Assim, o que o PL 7.402 objetiva não é a ressurreição do delegado calça-curta, mas o aproveitamento do conhecimento técnico-científico e da experiência investigativa em prol da elucidação criminal. Em nenhum artigo do projeto de lei está prevista a possibilidade de desrespeito ao princípio do concurso público, pois este é exigido para o ingresso na carreira policial federal que, segundo o art. 144 da Constituição Federal, é uma carreira única. O que se pretende, como se disse, é fazer com que o princípio da eficiência (também previsto na Constituição) passe a finalmente vigorar nas instituições policiais brasileiras.

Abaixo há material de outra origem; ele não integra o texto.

-- ==== Sys2Proof/Tests/Slice0.lean ====
section
/-! SUPPORT. Tests of one decode or one transition against the vectors of 95_test_vectors.md, and a state that meets the
hypotheses of each statement that has hypotheses. -/

namespace Sys2Proof.Tests

open Sys2Proof Sys2Proof.Machine

/-! ## Helpers -/

/-- The next state, if there is one. -/
def next? (r : Result) : Option State :=
  match r with
  | .next t => some t
  | .fault _ => none
  | .refused _ => none

/-- One part of the next state. -/
def after {α : Type} (f : State → α) (r : Result) : Option α := (next? r).map f

/-- The reset state in another mode. -/
def inMode (m : Mode) : State := { State.reset with mode := m }

/-- A memory of NODE entries 0, 1, 2, ... -/
def nodeMemory (ws : List Word) : Memory :=
  (ws.zipIdx).foldl (fun m p => m.setNode p.2 (NodeEntry.ofWord p.1)) []

/-- A memory with one code of at most 32 bits. -/
def codeMemory (y : Symbol) (len : Byte) (w0 : Word) : Memory := Memory.setCodeW (Memory.setCodeLen [] y len) y 0 w0

/-- A pack run on that memory. -/
def packing (m : Memory) : State := { inMode .pack with mem := m }

/-- An unpack run of the tree of 95_test_vectors.md V-T1. -/
def unpacking : State :=
  { inMode .unpack with
    mem := nodeMemory [0x80000041, 0x80000042, 0x80000043, 0x00020001, 0x00000003]
    root := 4, cur := 4, symCount := 10 }

/-- An unpack run of the lone leaf of 95_test_vectors.md V-T2. -/
def unpackingLone : State := { inMode .unpack with mem := nodeMemory [0x8000005A], symCount := 3 }

/-! ## Well-formedness refuses ill-formed terms -/

/-- An assigned command is not RESERVED (30_encoding.md R81, R83). -/
theorem test_wf_reserved_assigned : Instr.wellFormed (.reserved 0x00000005) = false := by decide

/-- 30_encoding.md R83, vectors V-E2 and V-E3. -/
theorem test_wf_reserved :
    Instr.wellFormed (.reserved 0x00000006) = true ∧ Instr.wellFormed (.reserved 0x00000102) = true := by decide

/-- An unmapped access is aligned (20_memory.md R63). -/
theorem test_wf_unmapped_misaligned : Instr.wellFormed (.unmapped 0x5001 .read) = false := by decide

/-- An offset that names a register, a table word or an entry is not unmapped (10_state.md R31). -/
theorem test_wf_unmapped_mapped :
    Instr.wellFormed (.unmapped 0x0034 .read) = false ∧ Instr.wellFormed (.unmapped 0x1020 (.write 1)) = false ∧
      Instr.wellFormed (.unmapped 0x87F8 .read) = false := by decide

/-! ## Decoding words written out from the spec -/

/-- 30_encoding.md R81, vectors V-E1 to V-E3. -/
theorem test_decode_commands :
    decode (.cmd 0x00000000) = .ok .nop ∧ decode (.cmd 0x00000001) = .ok .clear ∧
    decode (.cmd 0x00000002) = .ok .startPack ∧ decode (.cmd 0x00000003) = .ok .startUnpack ∧
    decode (.cmd 0x00000004) = .ok .flush ∧ decode (.cmd 0x00000005) = .ok .clrAerr ∧
    decode (.cmd 0x00000006) = .ok (.reserved 0x00000006) ∧ decode (.cmd 0x000000FF) = .ok (.reserved 0x000000FF) ∧
    decode (.cmd 0x00000102) = .ok (.reserved 0x00000102) ∧
    decode (.cmd 0x80000002) = .ok (.reserved 0x80000002) := by decide

/-- 10_state.md R31, the offsets of the registers read. -/
theorem test_decode_register_reads :
    decode (.rd 0x000 4) = .ok .rdId ∧ decode (.rd 0x004 4) = .ok .rdCtrl ∧ decode (.rd 0x008 4) = .ok .rdStatus ∧
    decode (.rd 0x00C 4) = .ok .rdIe ∧ decode (.rd 0x010 4) = .ok .rdSymcount ∧ decode (.rd 0x014 4) = .ok .rdRoot ∧
    decode (.rd 0x018 4) = .ok .rdDin ∧ decode (.rd 0x01C 4) = .ok .rdDout ∧
    decode (.rd 0x020 4) = .ok .rdInCount ∧ decode (.rd 0x024 4) = .ok .rdOutCount ∧
    decode (.rd 0x028 4) = .ok .rdFaultInfo ∧ decode (.rd 0x02C 4) = .ok .rdDbgPack ∧
    decode (.rd 0x030 4) = .ok .rdDbgUnpack ∧ decode (.rd 0x034 4) = .ok .rdParam := by decide

/-- 10_state.md R31, the offsets of the registers written. -/
theorem test_decode_register_writes :
    decode (.wr 0x000 4 7) = .ok (.wrId 7) ∧ decode (.wr 0x004 4 7) = .ok (.wrCtrl 7) ∧
    decode (.wr 0x008 4 7) = .ok (.wrStatus 7) ∧ decode (.wr 0x00C 4 7) = .ok (.wrIe 7) ∧
    decode (.wr 0x010 4 7) = .ok (.wrSymcount 7) ∧ decode (.wr 0x014 4 7) = .ok (.wrRoot 7) ∧
    decode (.wr 0x018 4 7) = .ok (.wrDin 7) ∧ decode (.wr 0x01C 4 7) = .ok (.wrDout 7) ∧
    decode (.wr 0x020 4 7) = .ok (.wrInCount 7) ∧ decode (.wr 0x024 4 7) = .ok (.wrOutCount 7) ∧
    decode (.wr 0x028 4 7) = .ok (.wrFaultInfo 7) ∧ decode (.wr 0x02C 4 7) = .ok (.wrDbgPack 7) ∧
    decode (.wr 0x030 4 7) = .ok (.wrDbgUnpack 7) ∧ decode (.wr 0x034 4 7) = .ok (.wrParam 7) := by decide

/-- Vectors V-E10 and V-E11: the offsets of the table words. -/
theorem test_decode_tables :
    decode (.wr 0x2040 4 1) = .ok (.wrCodeLen 0x41 1) ∧ decode (.wr 0x2084 4 9) = .ok (.wrCodeW 0x42 0 9) ∧
    decode (.wr 0x4FE0 4 9) = .ok (.wrCodeW 0xFF 7 9) ∧ decode (.rd 0x1000 4) = .ok (.rdCode 0x00 0) ∧
    decode (.rd 0x4FE0 4) = .ok (.rdCode 0xFF 8) ∧ decode (.wr 0x8000 4 9) = .ok (.wrNode 0 9) ∧
    decode (.rd 0x800C 4) = .ok (.rdNode 3) ∧ decode (.rd 0x87F8 4) = .ok (.rdNode 510) := by decide

/-- 20_memory.md R69, the ends of the four ranges; vectors V-REG18 to V-REG20. -/
theorem test_decode_unmapped :
    decode (.rd 0x0038 4) = .ok (.unmapped 0x0038 .read) ∧ decode (.rd 0x0FFC 4) = .ok (.unmapped 0x0FFC .read) ∧
    decode (.wr 0x1024 4 1) = .ok (.unmapped 0x1024 (.write 1)) ∧
    decode (.rd 0x4FFC 4) = .ok (.unmapped 0x4FFC .read) ∧ decode (.rd 0x5000 4) = .ok (.unmapped 0x5000 .read) ∧
    decode (.rd 0x7FFC 4) = .ok (.unmapped 0x7FFC .read) ∧
    decode (.wr 0x87FC 4 1) = .ok (.unmapped 0x87FC (.write 1)) ∧
    decode (.rd 0xFFFC 4) = .ok (.unmapped 0xFFFC .read) := by decide

/-- Vector V-REG24: a halfword write, and a word write at 006, are refused. -/
theorem test_decode_refuses :
    decode (.wr 0x004 2 2) = .error (.notAWord 2) ∧ decode (.wr 0x006 4 2) = .error (.misaligned 0x006) := by decide

/-- Words of spec/opcode_table.json: FLUSH, STATUS, CODE word 0 of symbol 0x41, NODE 3 and an unmapped offset. -/
theorem test_decodeTableWord :
    decodeTableWord 32 0x00000004 = some .flush ∧ decodeTableWord 16 0x0008 = some .rdStatus ∧
    decodeTableWord 16 0x2040 = some (.rdCode 0x41 0) ∧ decodeTableWord 16 0x800C = some (.rdNode 3) ∧
    decodeTableWord 16 0x5000 = some (.unmapped 0x5000 .read) := by decide

/-- A word of the table runs as the first transition after reset (vector V-CMD1). -/
theorem test_withFetchWord :
    after State.statusWord (step (State.reset.withFetchWord 32 0x00000002)) = some 0x00010001 := by decide

/-! ## Commands (vectors V-CMD) -/

/-- V-CMD1. -/
theorem test_startPack : after State.statusWord (exec .startPack State.reset) = some 0x00010001 := by decide

/-- V-CMD15: the byte in DOUT is lost. -/
theorem test_startPack_drops_dout :
    after (fun t => (t.mode, t.doutValid))
      (exec .startPack { inMode .done with doutValid := true, doutData := 0xF4 }) = some (.pack, false) := by decide

/-- V-CMD2. -/
theorem test_startUnpack :
    after (fun t => (t.statusWord, t.dbgUnpackWord, t.srN))
      (exec .startUnpack { State.reset with symCount := 10, root := 4 }) = some (0x00010002, 0x00040000, 0) := by decide

/-- V-CMD4. -/
theorem test_startUnpack_bad_root :
    after (fun t => (t.statusWord, t.faultInfo)) (exec .startUnpack { State.reset with symCount := 5, root := 511 })
      = some (0x00002004, 0x1FF) := by decide

/-- V-CMD3: SYMCOUNT is checked first. -/
theorem test_startUnpack_none :
    after State.statusWord (exec .startUnpack { State.reset with root := 511 }) = some 0x00000003 := by decide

Além disso, como a proposta prevê a atuação do Ministério Público em todas as fases da investigação, percebe-se que o argumento que aponta a possibilidade de manipulação política das investigações não passa de desespero de algumas “neo-excelências”, que tentam a todo custo manter e ampliar o seu anacrônico poder, mesmo que o preço disto seja a escalada da impunidade no Brasil.